▶ [Your goal]
Should a line in the entries below contain "with", return that line.

[Records from a data collection]
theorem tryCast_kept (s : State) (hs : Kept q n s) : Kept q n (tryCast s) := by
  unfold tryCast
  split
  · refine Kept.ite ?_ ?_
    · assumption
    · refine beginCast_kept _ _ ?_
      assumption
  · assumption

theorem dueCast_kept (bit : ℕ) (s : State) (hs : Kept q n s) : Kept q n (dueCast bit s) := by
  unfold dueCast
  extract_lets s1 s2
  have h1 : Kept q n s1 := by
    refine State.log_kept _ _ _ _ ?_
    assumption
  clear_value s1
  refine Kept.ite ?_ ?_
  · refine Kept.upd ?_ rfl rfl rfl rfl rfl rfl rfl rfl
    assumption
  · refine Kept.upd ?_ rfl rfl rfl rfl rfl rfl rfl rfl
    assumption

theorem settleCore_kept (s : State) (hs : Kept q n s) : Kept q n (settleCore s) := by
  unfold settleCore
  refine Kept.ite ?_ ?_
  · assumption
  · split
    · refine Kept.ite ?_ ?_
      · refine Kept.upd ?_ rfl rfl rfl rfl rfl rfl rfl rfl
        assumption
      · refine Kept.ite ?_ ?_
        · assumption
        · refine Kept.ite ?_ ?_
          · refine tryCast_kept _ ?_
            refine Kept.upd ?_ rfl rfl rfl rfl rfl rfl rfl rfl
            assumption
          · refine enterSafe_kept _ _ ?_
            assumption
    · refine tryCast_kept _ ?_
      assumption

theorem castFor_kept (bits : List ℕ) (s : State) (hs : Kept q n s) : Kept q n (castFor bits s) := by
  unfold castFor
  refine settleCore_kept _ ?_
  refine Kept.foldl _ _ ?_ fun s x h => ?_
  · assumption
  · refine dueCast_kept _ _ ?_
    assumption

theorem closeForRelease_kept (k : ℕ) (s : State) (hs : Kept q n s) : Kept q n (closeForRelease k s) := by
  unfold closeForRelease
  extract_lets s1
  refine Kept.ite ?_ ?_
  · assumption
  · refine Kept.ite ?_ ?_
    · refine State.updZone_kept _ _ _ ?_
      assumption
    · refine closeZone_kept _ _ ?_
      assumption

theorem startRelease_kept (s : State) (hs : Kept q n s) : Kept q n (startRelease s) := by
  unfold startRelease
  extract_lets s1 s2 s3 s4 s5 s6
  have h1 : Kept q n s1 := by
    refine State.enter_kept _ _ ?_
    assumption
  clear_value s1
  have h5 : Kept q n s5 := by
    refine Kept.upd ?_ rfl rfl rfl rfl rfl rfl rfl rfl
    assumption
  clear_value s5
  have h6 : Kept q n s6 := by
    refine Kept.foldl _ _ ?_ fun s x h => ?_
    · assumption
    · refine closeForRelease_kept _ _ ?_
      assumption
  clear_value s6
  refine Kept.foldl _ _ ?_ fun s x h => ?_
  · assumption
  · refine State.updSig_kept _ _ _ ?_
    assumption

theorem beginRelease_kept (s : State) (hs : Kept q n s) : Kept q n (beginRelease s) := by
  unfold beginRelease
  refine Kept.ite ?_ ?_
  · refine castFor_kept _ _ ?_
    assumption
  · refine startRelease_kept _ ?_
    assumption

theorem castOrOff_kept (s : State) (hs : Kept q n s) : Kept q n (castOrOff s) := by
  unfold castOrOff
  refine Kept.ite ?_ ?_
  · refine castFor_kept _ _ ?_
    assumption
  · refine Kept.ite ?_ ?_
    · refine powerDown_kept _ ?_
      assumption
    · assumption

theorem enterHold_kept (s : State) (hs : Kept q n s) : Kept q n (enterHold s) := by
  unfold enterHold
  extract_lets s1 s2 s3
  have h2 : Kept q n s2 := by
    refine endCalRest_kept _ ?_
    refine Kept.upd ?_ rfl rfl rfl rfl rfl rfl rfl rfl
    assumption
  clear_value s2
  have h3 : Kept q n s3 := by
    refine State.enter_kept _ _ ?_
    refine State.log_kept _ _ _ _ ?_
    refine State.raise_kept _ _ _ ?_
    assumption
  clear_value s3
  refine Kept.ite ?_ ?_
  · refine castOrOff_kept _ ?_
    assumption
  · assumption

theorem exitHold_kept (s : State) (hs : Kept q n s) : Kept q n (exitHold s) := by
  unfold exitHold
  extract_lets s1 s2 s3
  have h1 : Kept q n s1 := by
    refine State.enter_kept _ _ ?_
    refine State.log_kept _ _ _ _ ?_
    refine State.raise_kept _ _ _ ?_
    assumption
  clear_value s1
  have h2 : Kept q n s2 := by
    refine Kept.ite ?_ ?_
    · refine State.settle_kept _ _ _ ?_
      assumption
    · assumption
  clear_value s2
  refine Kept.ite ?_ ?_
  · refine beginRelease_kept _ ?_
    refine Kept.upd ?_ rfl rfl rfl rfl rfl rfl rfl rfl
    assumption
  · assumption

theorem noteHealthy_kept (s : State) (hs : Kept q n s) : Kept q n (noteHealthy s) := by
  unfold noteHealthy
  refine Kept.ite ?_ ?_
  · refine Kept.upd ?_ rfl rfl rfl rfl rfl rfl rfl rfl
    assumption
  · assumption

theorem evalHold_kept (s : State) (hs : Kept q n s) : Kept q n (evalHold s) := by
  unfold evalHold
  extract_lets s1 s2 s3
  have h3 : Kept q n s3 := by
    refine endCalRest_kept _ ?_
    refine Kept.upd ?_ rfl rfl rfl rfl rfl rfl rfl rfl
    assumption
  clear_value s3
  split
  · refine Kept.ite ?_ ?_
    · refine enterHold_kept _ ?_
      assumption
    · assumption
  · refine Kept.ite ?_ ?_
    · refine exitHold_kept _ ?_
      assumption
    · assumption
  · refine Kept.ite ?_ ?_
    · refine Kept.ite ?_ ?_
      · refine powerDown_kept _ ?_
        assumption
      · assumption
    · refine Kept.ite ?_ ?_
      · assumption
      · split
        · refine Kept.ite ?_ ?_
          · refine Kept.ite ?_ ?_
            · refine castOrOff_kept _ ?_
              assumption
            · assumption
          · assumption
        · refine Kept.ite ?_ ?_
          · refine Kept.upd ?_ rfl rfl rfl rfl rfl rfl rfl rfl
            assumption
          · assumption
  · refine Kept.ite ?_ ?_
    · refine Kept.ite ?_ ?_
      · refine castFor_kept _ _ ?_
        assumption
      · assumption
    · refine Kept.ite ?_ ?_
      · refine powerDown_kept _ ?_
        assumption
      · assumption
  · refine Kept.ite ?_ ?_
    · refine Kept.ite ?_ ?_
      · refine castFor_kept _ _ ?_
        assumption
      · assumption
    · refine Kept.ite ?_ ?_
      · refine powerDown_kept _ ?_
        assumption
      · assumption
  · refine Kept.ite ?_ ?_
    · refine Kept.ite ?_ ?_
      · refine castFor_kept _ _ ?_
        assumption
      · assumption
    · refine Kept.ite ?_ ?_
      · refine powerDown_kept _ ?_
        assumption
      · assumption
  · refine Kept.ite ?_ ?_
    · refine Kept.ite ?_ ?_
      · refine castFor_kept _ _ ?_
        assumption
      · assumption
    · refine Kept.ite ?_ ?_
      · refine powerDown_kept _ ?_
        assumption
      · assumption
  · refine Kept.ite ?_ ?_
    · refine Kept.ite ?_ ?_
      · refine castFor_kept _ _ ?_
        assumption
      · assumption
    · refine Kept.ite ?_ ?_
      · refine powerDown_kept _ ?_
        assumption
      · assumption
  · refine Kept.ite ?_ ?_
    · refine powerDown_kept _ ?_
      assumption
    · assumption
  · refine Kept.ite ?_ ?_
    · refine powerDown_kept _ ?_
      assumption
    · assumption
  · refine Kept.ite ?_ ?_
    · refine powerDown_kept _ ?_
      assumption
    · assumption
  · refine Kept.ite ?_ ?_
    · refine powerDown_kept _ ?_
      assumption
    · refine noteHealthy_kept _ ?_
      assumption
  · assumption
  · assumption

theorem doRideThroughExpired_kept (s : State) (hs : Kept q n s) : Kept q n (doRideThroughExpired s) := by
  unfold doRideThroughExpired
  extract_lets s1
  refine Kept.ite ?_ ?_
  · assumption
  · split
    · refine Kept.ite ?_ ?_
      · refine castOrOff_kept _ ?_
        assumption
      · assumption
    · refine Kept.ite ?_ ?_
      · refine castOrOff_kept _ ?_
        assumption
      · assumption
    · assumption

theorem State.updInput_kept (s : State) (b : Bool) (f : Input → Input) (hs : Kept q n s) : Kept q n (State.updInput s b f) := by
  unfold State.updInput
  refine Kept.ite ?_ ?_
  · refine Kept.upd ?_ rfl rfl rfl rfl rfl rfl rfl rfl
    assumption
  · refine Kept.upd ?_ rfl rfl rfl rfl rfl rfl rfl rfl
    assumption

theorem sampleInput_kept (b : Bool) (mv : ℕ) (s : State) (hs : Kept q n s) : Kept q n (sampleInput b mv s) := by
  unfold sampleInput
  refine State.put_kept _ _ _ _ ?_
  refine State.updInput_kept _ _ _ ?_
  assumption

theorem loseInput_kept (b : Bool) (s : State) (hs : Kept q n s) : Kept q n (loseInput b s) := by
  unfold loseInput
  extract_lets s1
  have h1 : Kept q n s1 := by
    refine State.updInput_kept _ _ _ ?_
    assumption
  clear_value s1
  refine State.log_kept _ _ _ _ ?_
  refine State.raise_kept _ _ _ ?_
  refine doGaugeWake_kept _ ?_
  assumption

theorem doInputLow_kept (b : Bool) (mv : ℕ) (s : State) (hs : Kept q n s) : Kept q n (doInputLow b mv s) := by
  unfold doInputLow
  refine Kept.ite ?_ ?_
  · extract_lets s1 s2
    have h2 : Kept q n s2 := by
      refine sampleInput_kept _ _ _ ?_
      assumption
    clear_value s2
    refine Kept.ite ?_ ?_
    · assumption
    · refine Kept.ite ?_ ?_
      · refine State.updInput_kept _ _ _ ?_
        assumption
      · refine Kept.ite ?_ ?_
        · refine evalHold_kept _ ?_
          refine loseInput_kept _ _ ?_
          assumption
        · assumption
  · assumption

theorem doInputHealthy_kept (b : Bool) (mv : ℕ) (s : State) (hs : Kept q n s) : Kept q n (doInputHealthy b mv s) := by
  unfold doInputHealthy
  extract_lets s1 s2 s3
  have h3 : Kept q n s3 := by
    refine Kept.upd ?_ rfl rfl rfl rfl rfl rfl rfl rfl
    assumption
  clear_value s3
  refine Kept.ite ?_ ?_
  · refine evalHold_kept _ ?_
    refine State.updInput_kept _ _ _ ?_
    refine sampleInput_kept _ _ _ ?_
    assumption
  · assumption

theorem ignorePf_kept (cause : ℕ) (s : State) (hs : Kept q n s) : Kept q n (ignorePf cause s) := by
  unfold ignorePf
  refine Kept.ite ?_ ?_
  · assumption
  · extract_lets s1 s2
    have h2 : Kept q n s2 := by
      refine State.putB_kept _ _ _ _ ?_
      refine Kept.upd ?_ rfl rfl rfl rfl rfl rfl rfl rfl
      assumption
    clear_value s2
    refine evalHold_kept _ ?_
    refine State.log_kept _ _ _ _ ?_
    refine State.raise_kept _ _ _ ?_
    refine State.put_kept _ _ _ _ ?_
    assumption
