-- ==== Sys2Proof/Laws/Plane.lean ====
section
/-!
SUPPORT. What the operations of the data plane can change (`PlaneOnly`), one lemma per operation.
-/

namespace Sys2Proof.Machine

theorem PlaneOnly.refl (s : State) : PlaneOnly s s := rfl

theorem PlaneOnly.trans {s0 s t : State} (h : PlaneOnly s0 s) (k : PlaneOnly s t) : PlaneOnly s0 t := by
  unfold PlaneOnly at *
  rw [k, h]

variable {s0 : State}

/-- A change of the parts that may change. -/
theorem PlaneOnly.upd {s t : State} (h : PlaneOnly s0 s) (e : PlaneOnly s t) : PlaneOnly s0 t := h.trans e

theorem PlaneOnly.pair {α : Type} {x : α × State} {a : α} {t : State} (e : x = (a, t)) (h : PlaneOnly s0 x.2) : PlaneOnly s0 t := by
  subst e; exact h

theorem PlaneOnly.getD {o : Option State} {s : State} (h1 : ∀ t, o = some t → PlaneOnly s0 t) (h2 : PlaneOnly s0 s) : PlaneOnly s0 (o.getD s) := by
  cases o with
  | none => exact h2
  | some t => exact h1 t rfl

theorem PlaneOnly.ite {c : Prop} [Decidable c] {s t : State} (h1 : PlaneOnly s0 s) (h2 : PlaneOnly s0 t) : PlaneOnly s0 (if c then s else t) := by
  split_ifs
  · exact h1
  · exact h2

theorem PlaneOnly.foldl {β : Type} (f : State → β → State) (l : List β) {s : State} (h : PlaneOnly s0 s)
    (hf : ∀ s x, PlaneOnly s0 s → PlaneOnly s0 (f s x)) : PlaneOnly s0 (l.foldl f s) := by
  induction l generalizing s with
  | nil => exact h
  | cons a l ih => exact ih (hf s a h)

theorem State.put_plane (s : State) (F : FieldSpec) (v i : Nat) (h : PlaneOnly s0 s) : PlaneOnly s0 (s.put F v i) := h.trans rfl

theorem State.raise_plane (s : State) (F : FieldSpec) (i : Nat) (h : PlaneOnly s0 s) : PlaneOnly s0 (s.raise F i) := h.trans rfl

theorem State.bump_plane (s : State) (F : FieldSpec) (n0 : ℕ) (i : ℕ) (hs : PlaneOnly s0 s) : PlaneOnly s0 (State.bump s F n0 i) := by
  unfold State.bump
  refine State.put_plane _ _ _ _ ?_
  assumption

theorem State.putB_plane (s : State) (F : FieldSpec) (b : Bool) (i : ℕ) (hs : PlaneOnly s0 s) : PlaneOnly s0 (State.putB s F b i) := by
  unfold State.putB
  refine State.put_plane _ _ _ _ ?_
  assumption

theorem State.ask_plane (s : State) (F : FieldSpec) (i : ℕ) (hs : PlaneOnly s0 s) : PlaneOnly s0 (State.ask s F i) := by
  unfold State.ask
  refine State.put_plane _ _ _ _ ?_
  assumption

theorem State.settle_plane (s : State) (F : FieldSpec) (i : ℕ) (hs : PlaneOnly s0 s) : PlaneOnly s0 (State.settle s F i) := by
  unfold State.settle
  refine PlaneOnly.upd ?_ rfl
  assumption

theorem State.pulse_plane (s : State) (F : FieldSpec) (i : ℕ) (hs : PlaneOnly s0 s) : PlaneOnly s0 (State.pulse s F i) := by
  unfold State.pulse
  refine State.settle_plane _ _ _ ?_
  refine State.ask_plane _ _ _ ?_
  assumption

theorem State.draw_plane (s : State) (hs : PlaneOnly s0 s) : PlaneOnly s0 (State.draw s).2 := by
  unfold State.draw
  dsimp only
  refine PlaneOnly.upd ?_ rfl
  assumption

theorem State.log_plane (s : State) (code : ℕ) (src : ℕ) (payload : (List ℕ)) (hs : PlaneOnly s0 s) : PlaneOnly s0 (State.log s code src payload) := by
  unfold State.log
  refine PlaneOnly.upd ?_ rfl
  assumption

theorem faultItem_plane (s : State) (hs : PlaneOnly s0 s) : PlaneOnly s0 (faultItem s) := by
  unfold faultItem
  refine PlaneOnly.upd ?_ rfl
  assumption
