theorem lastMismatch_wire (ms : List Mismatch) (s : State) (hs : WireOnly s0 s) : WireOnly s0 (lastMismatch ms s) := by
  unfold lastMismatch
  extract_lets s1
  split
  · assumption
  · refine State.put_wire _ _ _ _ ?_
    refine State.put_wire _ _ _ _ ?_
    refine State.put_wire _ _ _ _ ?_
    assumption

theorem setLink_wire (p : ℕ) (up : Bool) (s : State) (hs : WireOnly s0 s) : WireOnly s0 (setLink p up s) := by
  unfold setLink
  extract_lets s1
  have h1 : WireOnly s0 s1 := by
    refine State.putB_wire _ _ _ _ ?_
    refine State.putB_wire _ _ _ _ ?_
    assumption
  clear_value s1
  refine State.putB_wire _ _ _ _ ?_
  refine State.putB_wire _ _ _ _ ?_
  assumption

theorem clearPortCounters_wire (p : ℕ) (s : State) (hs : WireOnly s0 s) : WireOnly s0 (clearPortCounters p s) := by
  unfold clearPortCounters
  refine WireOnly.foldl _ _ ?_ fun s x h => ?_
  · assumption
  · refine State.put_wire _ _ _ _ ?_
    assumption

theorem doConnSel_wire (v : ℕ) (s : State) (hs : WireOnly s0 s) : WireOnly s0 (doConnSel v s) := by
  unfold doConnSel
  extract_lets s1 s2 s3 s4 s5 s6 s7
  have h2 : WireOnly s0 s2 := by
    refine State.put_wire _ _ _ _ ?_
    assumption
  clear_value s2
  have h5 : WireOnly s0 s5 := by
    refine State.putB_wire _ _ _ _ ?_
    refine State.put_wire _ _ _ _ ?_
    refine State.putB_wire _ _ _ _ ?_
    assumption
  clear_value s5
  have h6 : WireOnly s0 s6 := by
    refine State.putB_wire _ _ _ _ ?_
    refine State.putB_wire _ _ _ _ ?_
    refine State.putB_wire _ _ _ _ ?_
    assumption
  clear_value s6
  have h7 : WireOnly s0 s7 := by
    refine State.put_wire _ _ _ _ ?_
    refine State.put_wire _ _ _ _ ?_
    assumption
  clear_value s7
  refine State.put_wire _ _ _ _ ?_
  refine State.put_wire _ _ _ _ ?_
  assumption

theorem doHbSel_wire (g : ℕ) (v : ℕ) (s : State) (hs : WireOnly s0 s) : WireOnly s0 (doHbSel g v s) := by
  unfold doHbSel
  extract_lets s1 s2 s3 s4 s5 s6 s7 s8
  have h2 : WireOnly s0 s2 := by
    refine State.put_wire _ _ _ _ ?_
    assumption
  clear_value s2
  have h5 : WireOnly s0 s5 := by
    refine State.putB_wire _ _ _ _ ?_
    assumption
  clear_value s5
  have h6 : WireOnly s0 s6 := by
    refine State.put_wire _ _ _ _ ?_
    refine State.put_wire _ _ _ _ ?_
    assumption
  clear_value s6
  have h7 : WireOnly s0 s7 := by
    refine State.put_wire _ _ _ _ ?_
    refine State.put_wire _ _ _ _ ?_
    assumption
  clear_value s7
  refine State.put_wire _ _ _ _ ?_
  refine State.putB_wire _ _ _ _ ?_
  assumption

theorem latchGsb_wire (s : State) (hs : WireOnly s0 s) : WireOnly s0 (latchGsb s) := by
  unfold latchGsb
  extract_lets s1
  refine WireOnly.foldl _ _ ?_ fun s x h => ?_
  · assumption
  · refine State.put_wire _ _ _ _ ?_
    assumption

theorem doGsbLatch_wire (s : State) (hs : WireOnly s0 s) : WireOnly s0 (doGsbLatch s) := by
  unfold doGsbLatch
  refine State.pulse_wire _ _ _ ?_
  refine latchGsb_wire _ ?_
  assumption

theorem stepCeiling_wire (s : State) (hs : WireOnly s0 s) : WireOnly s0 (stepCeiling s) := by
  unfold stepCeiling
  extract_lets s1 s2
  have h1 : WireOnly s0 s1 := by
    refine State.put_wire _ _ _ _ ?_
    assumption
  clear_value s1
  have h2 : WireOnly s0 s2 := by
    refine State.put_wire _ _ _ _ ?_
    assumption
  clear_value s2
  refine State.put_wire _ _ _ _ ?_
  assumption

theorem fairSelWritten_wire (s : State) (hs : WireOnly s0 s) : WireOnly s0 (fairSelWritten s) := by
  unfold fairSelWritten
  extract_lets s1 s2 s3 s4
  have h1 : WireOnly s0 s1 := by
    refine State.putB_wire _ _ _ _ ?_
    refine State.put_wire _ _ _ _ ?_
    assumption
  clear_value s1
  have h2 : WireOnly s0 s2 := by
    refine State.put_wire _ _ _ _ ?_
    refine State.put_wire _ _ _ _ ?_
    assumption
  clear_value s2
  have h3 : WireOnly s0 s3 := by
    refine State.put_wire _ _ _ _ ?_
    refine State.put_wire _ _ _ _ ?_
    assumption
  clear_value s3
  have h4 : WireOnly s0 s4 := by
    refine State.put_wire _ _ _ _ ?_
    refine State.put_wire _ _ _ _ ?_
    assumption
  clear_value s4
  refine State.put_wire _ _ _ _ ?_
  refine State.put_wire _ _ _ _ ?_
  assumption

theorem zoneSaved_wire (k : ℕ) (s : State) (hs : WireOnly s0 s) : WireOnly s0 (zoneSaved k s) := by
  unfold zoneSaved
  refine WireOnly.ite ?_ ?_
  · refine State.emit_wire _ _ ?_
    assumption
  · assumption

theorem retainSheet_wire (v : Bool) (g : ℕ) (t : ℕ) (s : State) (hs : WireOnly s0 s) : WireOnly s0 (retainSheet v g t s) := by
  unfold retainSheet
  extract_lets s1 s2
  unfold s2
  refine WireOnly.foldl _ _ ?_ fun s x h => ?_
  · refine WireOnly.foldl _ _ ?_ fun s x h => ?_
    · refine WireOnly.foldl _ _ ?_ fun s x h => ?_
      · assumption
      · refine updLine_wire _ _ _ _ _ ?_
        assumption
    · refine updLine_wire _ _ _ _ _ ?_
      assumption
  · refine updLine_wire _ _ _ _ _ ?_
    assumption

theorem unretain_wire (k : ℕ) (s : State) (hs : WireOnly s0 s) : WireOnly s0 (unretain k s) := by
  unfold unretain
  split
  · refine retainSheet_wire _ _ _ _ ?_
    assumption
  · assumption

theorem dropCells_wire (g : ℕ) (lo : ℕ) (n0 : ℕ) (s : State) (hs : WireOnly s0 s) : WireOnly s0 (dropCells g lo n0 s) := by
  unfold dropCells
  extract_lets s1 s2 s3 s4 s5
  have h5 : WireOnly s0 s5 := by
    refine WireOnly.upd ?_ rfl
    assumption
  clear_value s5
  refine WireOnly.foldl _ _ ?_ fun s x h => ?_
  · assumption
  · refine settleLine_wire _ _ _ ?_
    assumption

▶ [Exercise result]
  cases o with
  induction l generalizing s with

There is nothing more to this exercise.